Saved entries
== Segment start ==
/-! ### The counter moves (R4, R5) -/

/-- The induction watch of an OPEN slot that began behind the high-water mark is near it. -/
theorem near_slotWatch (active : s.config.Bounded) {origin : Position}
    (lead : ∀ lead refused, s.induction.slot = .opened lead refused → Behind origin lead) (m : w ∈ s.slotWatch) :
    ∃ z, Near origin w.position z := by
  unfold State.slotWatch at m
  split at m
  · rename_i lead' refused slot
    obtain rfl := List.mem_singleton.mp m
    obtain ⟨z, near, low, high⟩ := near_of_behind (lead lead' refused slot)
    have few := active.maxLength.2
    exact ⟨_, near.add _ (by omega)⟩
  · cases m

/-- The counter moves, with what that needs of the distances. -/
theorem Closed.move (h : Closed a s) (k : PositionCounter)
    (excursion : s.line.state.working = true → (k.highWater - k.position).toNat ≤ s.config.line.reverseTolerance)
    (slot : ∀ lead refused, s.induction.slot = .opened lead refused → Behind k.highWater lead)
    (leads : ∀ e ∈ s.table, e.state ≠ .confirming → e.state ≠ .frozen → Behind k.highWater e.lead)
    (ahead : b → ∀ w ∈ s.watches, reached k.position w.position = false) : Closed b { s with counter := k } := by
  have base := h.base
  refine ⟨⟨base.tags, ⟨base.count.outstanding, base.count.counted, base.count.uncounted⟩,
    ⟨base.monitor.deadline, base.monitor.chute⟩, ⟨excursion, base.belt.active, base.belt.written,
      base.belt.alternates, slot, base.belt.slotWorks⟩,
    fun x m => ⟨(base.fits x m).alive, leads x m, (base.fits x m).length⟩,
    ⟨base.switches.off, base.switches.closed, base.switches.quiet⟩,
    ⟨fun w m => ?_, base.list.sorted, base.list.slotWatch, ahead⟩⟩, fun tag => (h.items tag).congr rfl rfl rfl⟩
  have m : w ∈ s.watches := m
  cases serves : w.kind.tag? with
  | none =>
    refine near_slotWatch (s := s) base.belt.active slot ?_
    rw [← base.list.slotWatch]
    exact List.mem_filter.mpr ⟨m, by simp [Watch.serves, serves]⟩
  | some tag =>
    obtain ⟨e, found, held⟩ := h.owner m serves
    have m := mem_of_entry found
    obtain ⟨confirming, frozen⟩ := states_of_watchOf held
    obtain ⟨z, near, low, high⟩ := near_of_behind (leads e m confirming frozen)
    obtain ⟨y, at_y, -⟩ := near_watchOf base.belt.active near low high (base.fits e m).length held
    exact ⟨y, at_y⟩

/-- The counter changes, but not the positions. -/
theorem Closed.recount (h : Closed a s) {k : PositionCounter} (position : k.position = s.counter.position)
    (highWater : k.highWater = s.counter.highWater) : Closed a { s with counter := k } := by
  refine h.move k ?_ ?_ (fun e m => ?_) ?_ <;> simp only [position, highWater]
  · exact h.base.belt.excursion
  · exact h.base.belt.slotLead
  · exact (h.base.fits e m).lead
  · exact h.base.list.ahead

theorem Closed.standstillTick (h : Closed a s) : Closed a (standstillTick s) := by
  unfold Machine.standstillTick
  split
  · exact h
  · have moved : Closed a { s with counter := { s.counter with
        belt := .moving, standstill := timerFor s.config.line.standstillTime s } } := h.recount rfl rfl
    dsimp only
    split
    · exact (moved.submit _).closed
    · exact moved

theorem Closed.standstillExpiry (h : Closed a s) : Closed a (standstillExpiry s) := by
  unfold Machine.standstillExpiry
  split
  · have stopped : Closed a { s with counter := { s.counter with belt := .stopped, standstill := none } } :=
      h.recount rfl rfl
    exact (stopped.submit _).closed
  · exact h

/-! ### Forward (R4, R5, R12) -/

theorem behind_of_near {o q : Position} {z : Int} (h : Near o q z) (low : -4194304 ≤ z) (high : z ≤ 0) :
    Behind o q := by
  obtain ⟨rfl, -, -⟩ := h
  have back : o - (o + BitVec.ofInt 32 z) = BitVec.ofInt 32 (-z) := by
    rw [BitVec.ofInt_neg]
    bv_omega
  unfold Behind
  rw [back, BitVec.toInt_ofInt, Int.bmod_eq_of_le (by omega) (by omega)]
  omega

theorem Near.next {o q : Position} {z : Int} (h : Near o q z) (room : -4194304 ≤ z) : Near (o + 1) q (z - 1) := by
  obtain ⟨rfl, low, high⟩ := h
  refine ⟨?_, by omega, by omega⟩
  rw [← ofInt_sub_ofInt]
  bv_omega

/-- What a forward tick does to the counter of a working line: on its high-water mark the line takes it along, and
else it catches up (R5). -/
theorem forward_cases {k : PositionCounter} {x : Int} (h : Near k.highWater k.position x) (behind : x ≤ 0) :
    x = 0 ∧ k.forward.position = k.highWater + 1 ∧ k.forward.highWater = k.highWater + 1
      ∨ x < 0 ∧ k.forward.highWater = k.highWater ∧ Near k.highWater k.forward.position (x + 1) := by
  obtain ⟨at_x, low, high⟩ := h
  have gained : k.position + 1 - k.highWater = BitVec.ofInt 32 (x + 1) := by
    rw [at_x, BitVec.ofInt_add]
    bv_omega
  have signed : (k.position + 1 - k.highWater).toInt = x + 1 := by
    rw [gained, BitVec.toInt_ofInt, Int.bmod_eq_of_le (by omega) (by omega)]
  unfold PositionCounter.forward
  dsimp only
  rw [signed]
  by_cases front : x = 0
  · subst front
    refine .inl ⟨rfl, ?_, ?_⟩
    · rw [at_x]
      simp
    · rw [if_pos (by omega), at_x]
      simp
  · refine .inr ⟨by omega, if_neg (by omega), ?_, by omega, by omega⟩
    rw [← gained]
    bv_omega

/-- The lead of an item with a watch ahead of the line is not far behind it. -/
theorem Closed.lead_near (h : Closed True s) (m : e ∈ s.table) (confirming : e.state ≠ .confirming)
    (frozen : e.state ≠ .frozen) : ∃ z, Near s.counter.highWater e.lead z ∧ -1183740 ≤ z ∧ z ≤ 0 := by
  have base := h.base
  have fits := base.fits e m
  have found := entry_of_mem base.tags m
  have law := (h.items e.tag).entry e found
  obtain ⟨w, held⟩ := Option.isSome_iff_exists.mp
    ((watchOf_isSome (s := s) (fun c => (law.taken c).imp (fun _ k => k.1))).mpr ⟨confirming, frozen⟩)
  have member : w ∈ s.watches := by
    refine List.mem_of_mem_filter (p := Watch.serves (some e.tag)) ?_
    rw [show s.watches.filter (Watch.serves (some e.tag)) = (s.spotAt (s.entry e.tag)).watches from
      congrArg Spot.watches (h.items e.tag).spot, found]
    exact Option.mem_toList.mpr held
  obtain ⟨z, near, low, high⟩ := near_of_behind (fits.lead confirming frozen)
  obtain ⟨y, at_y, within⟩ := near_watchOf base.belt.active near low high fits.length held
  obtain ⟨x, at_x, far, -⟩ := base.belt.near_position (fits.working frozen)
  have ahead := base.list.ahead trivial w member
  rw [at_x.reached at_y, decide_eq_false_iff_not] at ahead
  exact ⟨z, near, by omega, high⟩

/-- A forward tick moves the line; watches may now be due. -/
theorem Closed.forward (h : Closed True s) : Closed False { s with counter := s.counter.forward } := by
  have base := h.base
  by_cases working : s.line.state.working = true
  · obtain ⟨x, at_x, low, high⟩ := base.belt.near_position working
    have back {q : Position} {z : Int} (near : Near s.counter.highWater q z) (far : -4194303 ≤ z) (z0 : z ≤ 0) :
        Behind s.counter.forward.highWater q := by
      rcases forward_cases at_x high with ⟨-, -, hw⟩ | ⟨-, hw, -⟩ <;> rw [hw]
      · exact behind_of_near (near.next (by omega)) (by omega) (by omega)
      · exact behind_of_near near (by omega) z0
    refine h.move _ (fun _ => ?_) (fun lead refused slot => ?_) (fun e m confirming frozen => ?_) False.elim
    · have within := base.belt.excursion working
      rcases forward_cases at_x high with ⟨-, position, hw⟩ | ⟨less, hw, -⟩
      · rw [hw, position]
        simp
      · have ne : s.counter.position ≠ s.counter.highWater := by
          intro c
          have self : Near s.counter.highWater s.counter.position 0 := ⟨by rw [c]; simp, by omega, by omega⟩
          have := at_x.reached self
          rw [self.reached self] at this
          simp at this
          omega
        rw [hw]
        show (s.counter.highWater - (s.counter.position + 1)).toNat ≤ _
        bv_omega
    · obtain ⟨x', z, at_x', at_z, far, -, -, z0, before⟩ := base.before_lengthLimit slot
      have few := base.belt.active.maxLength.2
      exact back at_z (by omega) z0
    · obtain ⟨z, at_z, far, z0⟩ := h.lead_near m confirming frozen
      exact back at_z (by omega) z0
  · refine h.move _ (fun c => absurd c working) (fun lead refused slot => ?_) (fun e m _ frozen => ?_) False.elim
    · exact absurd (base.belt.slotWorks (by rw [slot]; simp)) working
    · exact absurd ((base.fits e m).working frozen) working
== Segment end ==
▶ _WHAT THIS TASK INVOLVES_: Return every line from the entries above that includes the word "excursion".

▶ _RESPONSE TO THIS TASK_:
    (excursion : s.line.state.working = true → (k.highWater - k.position).toNat ≤ s.config.line.reverseTolerance)
    ⟨base.monitor.deadline, base.monitor.chute⟩, ⟨excursion, base.belt.active, base.belt.written,
  · exact h.base.belt.excursion
    · have within := base.belt.excursion working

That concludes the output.